Nei cda delle società quotate italiane del settore finanziario il 43,5% è donna. A rivelarlo è uno studio della società di consulenza EY che monitora semestralmente l’esperienza, la formazione e le competenze dei membri dei cda delle istituzioni finanziarie e assicurative comprese nell’Msci European Financials Index e di altri grandi intermediari finanziari.
Donne e Board, Italia seconda in Europa
Dalle prime evidenze emerse dall’EY European Financial Services Boardroom Monitor, l’Italia risulta oggi seconda soltanto alla Francia (46,6%) per quanto attiene alla rappresentanza femminile nei board. Seguono: Paesi Bassi (42,2%), Germania (39,7%) e Spagna (39,4%). Tuttavia, nel 2023 le nuove nomine femminili nei cda delle istituzioni finanziarie europee sono diminuite rispetto all’anno precedente: il 44% dei nuovi consiglieri sono donne, in calo rispetto al 51% del 2022. In un contesto sempre più dinamico e incerto, le aziende del settore dei servizi finanziari si sono avvalse delle nuove nomine per integrare competenze tecnologiche e di sostenibilità nei loro consigli di amministrazione. Dei consiglieri nominati in Italia nel 2023, il 36% ha esperienza in ambito tecnologico, rispetto al 19% dello scorso anno, mentre il 24% ha portato competenze in ambito Esg/sostenibilità.
“L’analisi evidenzia una decisa crescita delle competenze dei consiglieri in ambito tecnologico, in linea con l’accelerazione riscontrata nel 2023 in termini di: digitalizzazione dell’industria finanziaria, enfasi sul monitoraggio dei rischi cyber e adozione dell’intelligenza artificiale in ambito finanziario – ha affermato Stefano Battista, Italy financial services market leader di EY – Questo trend, emerso con forza in Italia nell’anno appena trascorso, certamente troverà riscontro nella ormai prossima stagione dei rinnovi delle compagini consigliari nonché nell’attuazione di percorsi di training su temi tech al fine di mantenere le competenze dei consiglieri allineate a tali materie che, per loro natura, sono in costante e rapida evoluzione.
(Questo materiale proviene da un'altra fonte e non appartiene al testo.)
/-- What the decoder gives: the operand bytes its opcode byte asks for are there, and with them it makes the instruction. -/
theorem decodeWith_cons_ok {m : OpcodeMap} {op : Byte} {bytes rest : List Byte} {i : Instr}
    (h : decodeWith m (op :: bytes) = .ok (i, rest)) :
    operandCountAt m op ≤ bytes.length ∧
      i = instrAt m op ((bytes.take (operandCountAt m op))[0]?.getD 0) ((bytes.take (operandCountAt m op))[1]?.getD 0) ∧
      rest = bytes.drop (operandCountAt m op) := by
  rw [decodeWith_cons] at h
  split at h
  · next hle =>
    cases h
    exact ⟨hle, rfl, rfl⟩
  · cases h

/-- With two bytes after the opcode byte the decoder always has the operand bytes it needs. -/
theorem decodeWith_three (m : OpcodeMap) (op b1 b2 : Byte) :
    decodeWith m [op, b1, b2] = .ok (instrAt m op b1 b2, ([b1, b2] : List Byte).drop (operandCountAt m op)) := by
  have hle : operandCountAt m op ≤ ([b1, b2] : List Byte).length := operandCountAt_le m op
  rw [decodeWith_cons, if_pos hle]
  congr 2
  refine instrAt_congr (fun h1 => ?_) (fun h2 => ?_)
  · rw [List.getElem?_take_of_lt (by omega)]; rfl
  · rw [List.getElem?_take_of_lt (by omega)]; rfl

/-- Settles O12: the opcode byte selects the instruction's form, so the decoder takes exactly its operand bytes. -/
theorem decodeOfEncodeIsIdentity : Obligations.DecodeOfEncodeIsIdentity := by
  intro map i rest hm hi
  have hn := operandCountAt_opcode hm hi
  rw [encodeWith, List.cons_append, decodeWith_cons, hn, if_pos (by simp), List.take_left, List.drop_left,
    instrAt_opcode hm hi]

/-- Settles O13: the opcode byte and the operand bytes taken are those of the instruction made. -/
theorem encodeOfDecodeIsIdentity : Obligations.EncodeOfDecodeIsIdentity := by
  intro map bytes rest i hm h
  cases bytes with
  | nil => cases h
  | cons op bytes =>
    obtain ⟨hle, rfl, rfl⟩ := decodeWith_cons_ok h
    refine ⟨instrAt_wfUnder .., ?_⟩
    have htake : (bytes.take (operandCountAt map op)).length = operandCountAt map op := List.length_take_of_le hle
    have hpair := take_getD_pair (htake.trans_le (operandCountAt_le map op))
    rw [htake] at hpair
    rw [encodeWith, opcode_instrAt hm, operandBytes_instrAt, hpair, List.cons_append, List.take_append_drop]

/-- Settles O14: an instruction's length is one more than the operand bytes its opcode byte asks for. -/
theorem opcodeAloneGivesTheLength : Obligations.OpcodeAloneGivesTheLength := by
  intro map op r1 r2 s1 s2 i j h1 h2
  obtain ⟨hle1, rfl, rfl⟩ := decodeWith_cons_ok h1
  obtain ⟨hle2, rfl, rfl⟩ := decodeWith_cons_ok h2
  rw [instrAt_length, instrAt_length, List.length_drop, List.length_drop]
  exact ⟨rfl, by omega, by omega⟩

/-- Settles O10, by computing the table. -/
theorem defaultMapFollowsTheTable : Obligations.DefaultMapFollowsTheTable :=
  ⟨defaultMap_valid, by decide, rfl⟩

/-- Settles O11: each word is decoded by computation. -/
theorem writtenOutWordsDecode : Obligations.WrittenOutWordsDecode :=
  ⟨rfl, rfl, rfl, rfl, rfl, rfl, rfl, rfl, rfl, rfl⟩

end Sys2Proof

namespace Sys2Proof.Machine

/-! ### Steps by what the decoder makes of the bytes at PC -/

theorem stepWith_of_fetch_ok {map : OpcodeMap} {s : State} {i : Instr} (hf : s.fault = none)
    (he : fetchInstr map s = .ok i) : stepWith map s = exec i s := by
  rw [stepWith_none hf, he]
Invece, il minor tasso di crescita delle donne nei board europei rispetto allo scorso anno deve essere letto alla luce dell’incremento occorso negli anni precedenti e al graduale raggiungimento della soglia del 40% dei posti di amministratore senza incarichi esecutivi occupati dalle donne, così come previsto dalla Women on Boards Directive da attuarsi entro il 2026. In Italia la vigente regolamentazione già prevede il rispetto di tale soglia e pertanto la vera sfida per il nostro Paese sarà ottenere percentuali simili anche per le figure apicali”.
“Da ultimo viene confermato come la qualità della governance sia un tema cardinale per gli investitori e i supervisor – ha aggiunto Luca Galli, business consulting leader, financial services di EY – Questi ultimi nel 2023 hanno vigilato non solo sulla composizione dei consigli, ma anche sull’effettivo funzionamento degli stessi, esaminando criticamente il ruolo del board nella definizione della strategia, nel monitoraggio della sua realizzazione e nel costante “challenge” svolto sull’operato del management”.